THE PROBLEM: Transcribe the records word for word, beginning with the first line and ending with the line that contains "r).s0 = s.s0 := rfl"; include nothing else.

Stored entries
BEGIN
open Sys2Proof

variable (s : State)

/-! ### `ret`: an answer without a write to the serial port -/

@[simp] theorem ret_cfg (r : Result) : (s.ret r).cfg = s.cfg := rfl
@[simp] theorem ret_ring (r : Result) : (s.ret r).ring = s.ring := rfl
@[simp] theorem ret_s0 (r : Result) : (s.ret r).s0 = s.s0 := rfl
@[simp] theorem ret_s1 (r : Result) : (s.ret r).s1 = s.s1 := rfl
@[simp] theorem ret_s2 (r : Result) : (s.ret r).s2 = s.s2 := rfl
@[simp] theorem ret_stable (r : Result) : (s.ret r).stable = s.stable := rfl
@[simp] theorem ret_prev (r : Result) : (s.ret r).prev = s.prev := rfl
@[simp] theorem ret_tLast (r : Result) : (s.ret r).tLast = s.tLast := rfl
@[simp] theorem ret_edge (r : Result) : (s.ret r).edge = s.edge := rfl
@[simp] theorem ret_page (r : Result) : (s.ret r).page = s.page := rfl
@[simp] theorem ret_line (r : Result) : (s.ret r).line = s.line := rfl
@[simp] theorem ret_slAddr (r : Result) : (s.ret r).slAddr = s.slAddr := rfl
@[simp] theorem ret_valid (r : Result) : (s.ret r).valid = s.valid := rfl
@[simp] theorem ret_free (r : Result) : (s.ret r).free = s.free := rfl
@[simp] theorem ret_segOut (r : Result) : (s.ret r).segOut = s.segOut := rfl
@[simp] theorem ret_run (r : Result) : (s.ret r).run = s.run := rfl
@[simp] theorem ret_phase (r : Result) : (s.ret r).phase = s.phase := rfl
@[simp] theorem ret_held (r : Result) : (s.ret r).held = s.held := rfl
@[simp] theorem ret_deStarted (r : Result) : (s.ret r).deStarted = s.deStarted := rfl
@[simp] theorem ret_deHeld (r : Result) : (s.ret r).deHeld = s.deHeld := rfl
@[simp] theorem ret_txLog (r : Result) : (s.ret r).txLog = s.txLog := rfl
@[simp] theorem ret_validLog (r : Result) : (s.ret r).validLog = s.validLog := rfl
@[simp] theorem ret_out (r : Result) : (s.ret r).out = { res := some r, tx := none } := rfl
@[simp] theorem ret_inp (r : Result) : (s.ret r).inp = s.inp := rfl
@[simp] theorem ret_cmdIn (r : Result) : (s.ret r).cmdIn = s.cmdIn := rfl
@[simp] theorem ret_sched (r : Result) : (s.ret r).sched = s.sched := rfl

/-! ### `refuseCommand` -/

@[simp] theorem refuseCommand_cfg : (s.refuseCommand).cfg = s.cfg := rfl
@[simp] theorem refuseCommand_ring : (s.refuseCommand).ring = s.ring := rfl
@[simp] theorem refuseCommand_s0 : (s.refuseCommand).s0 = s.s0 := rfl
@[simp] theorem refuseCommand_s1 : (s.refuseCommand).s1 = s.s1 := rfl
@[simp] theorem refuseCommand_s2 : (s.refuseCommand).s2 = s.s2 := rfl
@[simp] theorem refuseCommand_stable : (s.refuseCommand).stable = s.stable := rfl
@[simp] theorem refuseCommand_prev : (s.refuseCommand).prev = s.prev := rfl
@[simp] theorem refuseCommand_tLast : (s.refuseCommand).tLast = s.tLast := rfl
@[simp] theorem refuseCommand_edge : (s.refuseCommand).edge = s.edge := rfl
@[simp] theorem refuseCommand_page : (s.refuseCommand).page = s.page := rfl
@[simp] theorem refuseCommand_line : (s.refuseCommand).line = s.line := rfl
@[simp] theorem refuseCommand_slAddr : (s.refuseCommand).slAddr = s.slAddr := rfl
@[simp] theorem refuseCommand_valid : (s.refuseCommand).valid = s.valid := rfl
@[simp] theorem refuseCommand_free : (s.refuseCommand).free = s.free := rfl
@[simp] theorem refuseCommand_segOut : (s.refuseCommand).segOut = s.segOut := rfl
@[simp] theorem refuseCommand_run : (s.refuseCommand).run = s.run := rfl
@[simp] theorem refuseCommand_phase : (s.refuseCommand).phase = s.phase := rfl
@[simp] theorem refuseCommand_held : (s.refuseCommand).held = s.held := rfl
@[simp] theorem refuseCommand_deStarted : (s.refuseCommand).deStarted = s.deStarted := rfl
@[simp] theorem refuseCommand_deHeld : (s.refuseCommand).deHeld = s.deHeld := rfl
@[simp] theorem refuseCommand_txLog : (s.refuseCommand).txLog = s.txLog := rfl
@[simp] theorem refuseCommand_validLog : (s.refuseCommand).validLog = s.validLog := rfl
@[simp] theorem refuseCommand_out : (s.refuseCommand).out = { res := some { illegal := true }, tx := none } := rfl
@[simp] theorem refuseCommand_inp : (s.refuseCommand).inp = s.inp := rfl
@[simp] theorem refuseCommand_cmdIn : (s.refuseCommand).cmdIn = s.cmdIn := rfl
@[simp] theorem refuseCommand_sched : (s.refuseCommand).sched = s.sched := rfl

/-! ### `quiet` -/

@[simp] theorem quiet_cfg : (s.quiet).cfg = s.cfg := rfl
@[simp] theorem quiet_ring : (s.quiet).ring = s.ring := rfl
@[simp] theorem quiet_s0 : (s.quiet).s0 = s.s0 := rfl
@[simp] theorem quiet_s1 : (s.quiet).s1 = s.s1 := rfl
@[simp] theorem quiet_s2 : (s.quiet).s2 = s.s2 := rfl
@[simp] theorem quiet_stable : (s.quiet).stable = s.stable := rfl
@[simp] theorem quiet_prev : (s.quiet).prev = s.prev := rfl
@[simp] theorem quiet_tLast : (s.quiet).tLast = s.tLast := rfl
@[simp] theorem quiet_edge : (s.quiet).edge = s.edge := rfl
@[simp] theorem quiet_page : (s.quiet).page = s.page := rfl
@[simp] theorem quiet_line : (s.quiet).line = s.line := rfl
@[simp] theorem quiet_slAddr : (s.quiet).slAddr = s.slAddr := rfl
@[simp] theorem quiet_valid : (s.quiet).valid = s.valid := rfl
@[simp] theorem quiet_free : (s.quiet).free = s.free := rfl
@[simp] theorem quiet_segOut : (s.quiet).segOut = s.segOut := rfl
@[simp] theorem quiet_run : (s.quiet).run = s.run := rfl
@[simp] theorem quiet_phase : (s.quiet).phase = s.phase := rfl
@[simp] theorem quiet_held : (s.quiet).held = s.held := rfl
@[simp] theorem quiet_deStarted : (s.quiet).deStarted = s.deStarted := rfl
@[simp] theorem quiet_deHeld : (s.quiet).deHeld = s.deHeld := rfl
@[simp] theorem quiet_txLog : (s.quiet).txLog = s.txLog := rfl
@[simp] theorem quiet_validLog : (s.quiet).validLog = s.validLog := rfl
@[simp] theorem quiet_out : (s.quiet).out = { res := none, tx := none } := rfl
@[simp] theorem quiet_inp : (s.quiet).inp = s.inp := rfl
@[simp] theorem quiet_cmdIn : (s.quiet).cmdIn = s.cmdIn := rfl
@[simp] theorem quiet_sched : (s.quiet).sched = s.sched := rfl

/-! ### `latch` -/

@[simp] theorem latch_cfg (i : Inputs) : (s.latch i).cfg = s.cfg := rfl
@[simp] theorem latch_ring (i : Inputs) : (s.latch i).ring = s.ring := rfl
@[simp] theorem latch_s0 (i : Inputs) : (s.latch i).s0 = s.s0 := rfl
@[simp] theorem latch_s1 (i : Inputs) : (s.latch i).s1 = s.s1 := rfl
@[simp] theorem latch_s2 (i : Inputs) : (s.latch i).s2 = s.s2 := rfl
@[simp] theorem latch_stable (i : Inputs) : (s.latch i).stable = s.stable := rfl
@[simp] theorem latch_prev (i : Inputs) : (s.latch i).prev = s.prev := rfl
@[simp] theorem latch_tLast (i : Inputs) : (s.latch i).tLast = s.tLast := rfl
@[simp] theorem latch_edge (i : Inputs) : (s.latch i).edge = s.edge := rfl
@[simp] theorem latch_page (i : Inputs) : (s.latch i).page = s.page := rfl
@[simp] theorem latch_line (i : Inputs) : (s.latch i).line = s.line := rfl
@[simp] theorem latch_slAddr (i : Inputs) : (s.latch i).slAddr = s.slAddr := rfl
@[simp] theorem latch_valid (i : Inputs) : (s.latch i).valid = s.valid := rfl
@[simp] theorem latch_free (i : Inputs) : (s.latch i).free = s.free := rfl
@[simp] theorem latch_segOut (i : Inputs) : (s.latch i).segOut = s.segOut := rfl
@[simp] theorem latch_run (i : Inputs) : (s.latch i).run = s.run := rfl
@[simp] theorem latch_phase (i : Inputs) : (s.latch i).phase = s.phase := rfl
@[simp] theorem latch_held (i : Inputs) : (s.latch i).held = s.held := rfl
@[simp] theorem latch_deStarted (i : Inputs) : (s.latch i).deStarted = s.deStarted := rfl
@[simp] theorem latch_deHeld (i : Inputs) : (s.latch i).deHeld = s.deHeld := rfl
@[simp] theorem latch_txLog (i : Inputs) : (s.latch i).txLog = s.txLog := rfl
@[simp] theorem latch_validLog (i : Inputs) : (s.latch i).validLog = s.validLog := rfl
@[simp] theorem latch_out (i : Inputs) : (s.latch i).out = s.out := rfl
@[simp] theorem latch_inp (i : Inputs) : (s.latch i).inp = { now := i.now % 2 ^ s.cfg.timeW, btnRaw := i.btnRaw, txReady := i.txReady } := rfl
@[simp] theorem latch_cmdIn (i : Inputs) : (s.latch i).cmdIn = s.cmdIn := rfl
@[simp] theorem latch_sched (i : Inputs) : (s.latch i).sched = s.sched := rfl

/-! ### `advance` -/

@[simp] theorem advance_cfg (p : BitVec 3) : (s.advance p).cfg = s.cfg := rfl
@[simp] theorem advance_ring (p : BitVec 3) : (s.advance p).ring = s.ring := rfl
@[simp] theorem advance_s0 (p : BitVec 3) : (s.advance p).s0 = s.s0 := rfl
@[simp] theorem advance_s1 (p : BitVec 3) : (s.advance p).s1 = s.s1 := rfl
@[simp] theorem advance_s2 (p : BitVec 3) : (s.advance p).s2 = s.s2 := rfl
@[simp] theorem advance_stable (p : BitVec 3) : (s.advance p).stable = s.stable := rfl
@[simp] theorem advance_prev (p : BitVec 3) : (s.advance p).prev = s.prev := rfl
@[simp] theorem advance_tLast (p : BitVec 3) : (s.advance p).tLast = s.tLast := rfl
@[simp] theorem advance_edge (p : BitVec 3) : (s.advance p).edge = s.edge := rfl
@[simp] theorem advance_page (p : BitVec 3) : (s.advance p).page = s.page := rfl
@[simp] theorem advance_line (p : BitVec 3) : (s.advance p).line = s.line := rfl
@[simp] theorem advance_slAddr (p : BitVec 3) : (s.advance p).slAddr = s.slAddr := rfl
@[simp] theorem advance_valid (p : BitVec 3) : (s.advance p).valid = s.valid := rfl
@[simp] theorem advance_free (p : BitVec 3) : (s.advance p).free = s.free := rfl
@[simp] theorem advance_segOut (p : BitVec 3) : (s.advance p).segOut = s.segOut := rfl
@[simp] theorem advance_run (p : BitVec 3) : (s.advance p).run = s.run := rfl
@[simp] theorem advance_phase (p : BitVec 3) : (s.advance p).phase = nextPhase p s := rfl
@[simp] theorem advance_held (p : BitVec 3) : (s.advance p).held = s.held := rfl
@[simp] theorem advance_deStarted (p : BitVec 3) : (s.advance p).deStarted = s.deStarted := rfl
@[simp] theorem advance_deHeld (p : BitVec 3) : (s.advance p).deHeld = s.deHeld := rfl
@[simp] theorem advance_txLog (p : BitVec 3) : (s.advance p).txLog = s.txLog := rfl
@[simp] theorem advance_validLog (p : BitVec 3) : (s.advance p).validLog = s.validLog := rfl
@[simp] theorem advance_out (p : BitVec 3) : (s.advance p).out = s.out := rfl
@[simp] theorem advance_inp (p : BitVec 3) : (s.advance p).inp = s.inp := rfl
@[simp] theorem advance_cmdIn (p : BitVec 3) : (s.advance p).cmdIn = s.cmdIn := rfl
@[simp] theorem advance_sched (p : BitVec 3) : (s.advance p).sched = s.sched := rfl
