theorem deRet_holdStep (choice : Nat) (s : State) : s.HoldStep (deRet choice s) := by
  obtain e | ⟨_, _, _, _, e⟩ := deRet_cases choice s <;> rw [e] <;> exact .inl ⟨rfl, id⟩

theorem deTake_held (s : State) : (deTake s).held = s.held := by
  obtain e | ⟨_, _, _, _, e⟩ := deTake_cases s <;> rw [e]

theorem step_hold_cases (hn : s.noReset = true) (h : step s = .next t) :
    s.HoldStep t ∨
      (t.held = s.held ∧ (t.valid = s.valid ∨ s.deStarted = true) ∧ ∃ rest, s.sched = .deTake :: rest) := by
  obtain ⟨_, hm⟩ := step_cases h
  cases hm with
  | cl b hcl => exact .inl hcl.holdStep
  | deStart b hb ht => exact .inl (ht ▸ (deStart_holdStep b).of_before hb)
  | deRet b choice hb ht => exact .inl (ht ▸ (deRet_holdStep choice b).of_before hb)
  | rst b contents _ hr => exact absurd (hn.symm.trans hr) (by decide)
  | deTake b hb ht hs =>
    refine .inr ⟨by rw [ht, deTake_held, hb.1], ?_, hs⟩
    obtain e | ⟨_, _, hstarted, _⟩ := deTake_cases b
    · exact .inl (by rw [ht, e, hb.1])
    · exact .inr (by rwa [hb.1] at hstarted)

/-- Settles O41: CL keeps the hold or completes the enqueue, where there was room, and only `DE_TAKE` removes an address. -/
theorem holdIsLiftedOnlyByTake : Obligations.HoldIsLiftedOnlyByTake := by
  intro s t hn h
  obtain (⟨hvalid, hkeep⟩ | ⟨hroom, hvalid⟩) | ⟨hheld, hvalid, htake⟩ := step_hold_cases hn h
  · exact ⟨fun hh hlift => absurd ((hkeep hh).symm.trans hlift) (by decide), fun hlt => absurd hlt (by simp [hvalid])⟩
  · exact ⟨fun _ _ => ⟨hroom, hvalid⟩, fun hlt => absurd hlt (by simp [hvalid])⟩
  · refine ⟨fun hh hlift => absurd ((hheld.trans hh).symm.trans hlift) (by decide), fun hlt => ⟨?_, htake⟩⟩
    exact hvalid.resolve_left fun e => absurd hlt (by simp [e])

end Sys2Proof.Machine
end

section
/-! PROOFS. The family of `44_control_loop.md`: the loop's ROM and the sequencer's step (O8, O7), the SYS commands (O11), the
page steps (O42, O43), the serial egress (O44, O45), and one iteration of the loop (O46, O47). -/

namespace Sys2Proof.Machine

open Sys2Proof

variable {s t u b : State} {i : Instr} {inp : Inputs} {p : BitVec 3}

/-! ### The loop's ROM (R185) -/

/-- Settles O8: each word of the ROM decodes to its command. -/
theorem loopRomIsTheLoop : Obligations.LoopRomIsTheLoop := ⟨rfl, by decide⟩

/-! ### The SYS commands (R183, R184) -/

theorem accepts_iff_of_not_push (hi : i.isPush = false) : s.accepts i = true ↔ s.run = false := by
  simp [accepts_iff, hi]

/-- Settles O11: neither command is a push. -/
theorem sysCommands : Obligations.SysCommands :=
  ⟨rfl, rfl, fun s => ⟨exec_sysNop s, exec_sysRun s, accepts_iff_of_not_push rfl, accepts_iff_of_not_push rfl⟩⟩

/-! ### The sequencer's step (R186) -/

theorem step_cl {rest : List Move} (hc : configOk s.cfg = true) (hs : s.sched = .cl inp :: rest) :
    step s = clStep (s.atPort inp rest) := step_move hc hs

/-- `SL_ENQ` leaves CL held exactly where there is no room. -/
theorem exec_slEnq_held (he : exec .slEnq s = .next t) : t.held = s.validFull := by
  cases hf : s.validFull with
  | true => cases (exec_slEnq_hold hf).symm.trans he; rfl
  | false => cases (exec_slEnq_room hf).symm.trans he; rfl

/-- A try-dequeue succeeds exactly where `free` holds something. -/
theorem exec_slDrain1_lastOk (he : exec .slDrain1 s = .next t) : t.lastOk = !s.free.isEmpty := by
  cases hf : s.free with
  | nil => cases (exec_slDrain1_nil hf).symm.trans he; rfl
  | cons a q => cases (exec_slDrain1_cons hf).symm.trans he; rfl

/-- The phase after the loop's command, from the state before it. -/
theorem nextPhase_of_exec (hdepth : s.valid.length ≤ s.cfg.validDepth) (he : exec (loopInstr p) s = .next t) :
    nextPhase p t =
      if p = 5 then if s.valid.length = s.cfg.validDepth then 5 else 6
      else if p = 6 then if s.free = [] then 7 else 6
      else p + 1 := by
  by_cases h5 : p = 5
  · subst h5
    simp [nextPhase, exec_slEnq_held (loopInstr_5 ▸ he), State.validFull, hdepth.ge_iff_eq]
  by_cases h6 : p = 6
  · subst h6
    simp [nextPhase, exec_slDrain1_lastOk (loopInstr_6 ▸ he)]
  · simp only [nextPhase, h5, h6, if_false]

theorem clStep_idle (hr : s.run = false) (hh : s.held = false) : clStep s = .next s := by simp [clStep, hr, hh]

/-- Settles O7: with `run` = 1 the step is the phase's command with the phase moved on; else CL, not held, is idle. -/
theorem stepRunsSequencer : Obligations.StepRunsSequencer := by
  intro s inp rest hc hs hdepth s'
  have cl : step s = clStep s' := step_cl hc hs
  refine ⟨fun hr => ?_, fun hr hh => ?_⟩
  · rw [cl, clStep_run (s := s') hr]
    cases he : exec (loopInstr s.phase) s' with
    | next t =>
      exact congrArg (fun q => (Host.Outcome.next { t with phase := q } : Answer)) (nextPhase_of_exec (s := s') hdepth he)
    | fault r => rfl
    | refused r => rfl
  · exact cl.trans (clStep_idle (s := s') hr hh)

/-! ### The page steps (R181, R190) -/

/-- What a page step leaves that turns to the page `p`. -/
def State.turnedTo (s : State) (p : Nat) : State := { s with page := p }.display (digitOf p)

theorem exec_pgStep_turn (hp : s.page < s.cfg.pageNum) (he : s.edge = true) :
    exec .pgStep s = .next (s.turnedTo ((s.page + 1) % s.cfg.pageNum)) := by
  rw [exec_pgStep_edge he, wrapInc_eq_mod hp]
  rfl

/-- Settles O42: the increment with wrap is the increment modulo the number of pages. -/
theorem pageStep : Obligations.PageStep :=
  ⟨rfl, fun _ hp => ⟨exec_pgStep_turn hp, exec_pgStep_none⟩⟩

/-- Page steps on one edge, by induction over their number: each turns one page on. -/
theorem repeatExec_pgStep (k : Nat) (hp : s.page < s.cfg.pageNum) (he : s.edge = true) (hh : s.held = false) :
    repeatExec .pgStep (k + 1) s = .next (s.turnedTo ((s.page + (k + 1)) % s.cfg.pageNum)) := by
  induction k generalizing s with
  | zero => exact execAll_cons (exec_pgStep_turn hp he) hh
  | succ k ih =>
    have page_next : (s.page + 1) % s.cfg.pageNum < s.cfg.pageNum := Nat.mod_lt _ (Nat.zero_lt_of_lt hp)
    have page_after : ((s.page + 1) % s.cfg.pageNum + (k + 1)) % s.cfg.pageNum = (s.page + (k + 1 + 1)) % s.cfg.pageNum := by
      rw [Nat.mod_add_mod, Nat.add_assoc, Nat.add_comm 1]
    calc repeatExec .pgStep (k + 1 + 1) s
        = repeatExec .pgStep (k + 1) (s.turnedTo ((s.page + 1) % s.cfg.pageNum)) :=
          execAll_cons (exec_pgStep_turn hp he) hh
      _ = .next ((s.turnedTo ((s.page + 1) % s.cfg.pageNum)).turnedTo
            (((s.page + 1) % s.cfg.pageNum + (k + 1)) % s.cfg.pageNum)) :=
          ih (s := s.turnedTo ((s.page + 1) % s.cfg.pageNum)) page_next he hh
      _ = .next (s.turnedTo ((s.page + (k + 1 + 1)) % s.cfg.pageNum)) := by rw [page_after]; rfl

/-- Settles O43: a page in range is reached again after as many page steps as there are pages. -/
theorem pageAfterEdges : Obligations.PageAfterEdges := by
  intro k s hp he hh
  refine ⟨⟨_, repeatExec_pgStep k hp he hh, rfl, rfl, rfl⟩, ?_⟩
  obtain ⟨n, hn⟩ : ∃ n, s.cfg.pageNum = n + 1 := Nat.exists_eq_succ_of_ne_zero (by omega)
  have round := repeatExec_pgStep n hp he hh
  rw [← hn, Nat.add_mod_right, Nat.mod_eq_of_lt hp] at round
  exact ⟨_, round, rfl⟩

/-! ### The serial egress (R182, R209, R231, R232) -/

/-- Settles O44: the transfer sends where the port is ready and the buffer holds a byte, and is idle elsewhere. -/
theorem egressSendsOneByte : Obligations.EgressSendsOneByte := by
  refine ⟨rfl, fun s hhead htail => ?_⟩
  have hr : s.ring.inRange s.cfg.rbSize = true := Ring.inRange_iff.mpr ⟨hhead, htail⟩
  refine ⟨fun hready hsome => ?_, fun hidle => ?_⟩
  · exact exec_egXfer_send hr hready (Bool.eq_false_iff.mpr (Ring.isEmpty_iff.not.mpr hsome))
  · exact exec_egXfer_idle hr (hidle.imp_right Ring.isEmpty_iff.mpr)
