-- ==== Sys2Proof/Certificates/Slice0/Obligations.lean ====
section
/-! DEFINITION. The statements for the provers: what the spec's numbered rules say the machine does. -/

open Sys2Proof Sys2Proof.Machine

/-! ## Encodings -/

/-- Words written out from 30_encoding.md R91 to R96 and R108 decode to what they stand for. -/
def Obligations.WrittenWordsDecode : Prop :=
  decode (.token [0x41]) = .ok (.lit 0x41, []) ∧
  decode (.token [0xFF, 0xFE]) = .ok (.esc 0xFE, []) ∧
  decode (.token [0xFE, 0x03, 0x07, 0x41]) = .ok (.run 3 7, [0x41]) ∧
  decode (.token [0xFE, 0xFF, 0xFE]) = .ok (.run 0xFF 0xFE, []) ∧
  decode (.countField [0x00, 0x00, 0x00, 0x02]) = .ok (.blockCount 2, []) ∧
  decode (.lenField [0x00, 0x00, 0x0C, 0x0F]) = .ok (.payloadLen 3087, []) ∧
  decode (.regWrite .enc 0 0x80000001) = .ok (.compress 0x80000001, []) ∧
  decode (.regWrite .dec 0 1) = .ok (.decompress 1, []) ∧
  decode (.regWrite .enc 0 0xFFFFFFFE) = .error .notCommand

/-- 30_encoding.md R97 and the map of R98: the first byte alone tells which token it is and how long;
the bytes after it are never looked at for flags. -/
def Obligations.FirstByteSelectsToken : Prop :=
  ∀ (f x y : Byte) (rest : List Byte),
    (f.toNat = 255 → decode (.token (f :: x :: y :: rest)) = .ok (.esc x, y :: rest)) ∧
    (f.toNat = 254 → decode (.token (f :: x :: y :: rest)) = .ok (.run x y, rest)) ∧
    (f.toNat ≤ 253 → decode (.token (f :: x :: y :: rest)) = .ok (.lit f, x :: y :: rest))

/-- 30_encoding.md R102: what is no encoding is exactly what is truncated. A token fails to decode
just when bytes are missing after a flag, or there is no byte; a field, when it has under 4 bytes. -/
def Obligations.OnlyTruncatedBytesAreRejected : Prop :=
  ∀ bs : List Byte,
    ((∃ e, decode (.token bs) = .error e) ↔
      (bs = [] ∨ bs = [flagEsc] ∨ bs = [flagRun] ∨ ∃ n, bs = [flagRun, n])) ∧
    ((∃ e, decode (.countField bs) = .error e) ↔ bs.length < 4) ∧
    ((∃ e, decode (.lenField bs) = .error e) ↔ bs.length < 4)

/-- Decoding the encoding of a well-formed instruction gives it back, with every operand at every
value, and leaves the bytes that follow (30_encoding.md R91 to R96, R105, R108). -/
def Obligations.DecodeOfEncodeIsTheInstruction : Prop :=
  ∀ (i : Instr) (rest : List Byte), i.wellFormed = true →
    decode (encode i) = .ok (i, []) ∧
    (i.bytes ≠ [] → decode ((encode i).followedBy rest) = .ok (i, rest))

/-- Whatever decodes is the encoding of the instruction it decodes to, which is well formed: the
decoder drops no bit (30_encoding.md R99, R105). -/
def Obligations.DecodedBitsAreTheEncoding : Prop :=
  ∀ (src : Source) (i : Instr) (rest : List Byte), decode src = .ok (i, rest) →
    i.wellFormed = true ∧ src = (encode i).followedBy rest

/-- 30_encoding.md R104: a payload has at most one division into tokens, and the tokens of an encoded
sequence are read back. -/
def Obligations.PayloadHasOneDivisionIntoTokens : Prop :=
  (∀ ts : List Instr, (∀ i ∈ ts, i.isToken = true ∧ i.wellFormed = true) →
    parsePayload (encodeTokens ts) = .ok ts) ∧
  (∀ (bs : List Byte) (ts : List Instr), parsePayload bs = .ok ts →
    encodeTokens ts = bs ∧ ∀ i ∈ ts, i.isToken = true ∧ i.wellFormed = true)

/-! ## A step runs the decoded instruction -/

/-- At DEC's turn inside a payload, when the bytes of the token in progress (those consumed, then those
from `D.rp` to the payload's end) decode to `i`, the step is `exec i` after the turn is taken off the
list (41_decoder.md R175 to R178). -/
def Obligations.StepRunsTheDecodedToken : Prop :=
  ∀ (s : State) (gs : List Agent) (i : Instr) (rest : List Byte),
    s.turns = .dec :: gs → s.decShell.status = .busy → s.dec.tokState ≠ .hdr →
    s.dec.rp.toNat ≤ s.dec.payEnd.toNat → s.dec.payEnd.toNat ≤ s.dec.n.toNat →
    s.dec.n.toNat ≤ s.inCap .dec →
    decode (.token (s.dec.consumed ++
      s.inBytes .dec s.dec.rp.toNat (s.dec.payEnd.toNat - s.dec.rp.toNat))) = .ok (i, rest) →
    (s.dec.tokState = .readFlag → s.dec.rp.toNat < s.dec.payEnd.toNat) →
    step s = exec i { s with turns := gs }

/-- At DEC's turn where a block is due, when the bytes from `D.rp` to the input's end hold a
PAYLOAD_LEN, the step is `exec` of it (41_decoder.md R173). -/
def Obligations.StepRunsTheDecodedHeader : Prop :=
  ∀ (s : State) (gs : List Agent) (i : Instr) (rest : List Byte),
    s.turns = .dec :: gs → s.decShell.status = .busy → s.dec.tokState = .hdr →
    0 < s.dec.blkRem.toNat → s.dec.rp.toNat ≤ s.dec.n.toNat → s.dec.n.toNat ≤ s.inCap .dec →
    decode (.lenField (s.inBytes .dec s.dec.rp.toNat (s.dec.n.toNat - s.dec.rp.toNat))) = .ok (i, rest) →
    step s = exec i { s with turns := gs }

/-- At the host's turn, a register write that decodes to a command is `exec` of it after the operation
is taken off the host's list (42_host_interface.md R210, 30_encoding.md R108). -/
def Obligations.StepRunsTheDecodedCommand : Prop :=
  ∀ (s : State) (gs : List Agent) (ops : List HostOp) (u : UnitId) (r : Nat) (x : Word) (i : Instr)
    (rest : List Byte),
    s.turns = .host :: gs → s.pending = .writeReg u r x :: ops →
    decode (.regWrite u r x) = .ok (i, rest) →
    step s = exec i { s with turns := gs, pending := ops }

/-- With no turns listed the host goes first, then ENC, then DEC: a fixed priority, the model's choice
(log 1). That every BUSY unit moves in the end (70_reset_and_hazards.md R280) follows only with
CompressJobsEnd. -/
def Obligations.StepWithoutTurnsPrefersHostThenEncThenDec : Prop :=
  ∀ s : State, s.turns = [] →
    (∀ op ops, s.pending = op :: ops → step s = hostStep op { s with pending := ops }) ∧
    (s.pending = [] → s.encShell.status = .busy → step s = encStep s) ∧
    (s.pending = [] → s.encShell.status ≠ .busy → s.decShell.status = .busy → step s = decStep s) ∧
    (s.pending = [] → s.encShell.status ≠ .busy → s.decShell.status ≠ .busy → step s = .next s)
END
ANSWER SPACE:
open Sys2Proof

variable (s : State)

/-! ### `ret`: an answer without a write to the serial port -/

@[simp] theorem ret_cfg (r : Result) : (s.ret r).cfg = s.cfg := rfl
@[simp] theorem ret_ring (r : Result) : (s.ret r).ring = s.ring := rfl
@[simp] theorem ret_s0 (r : Result) : (s.ret r).s0 = s.s0 := rfl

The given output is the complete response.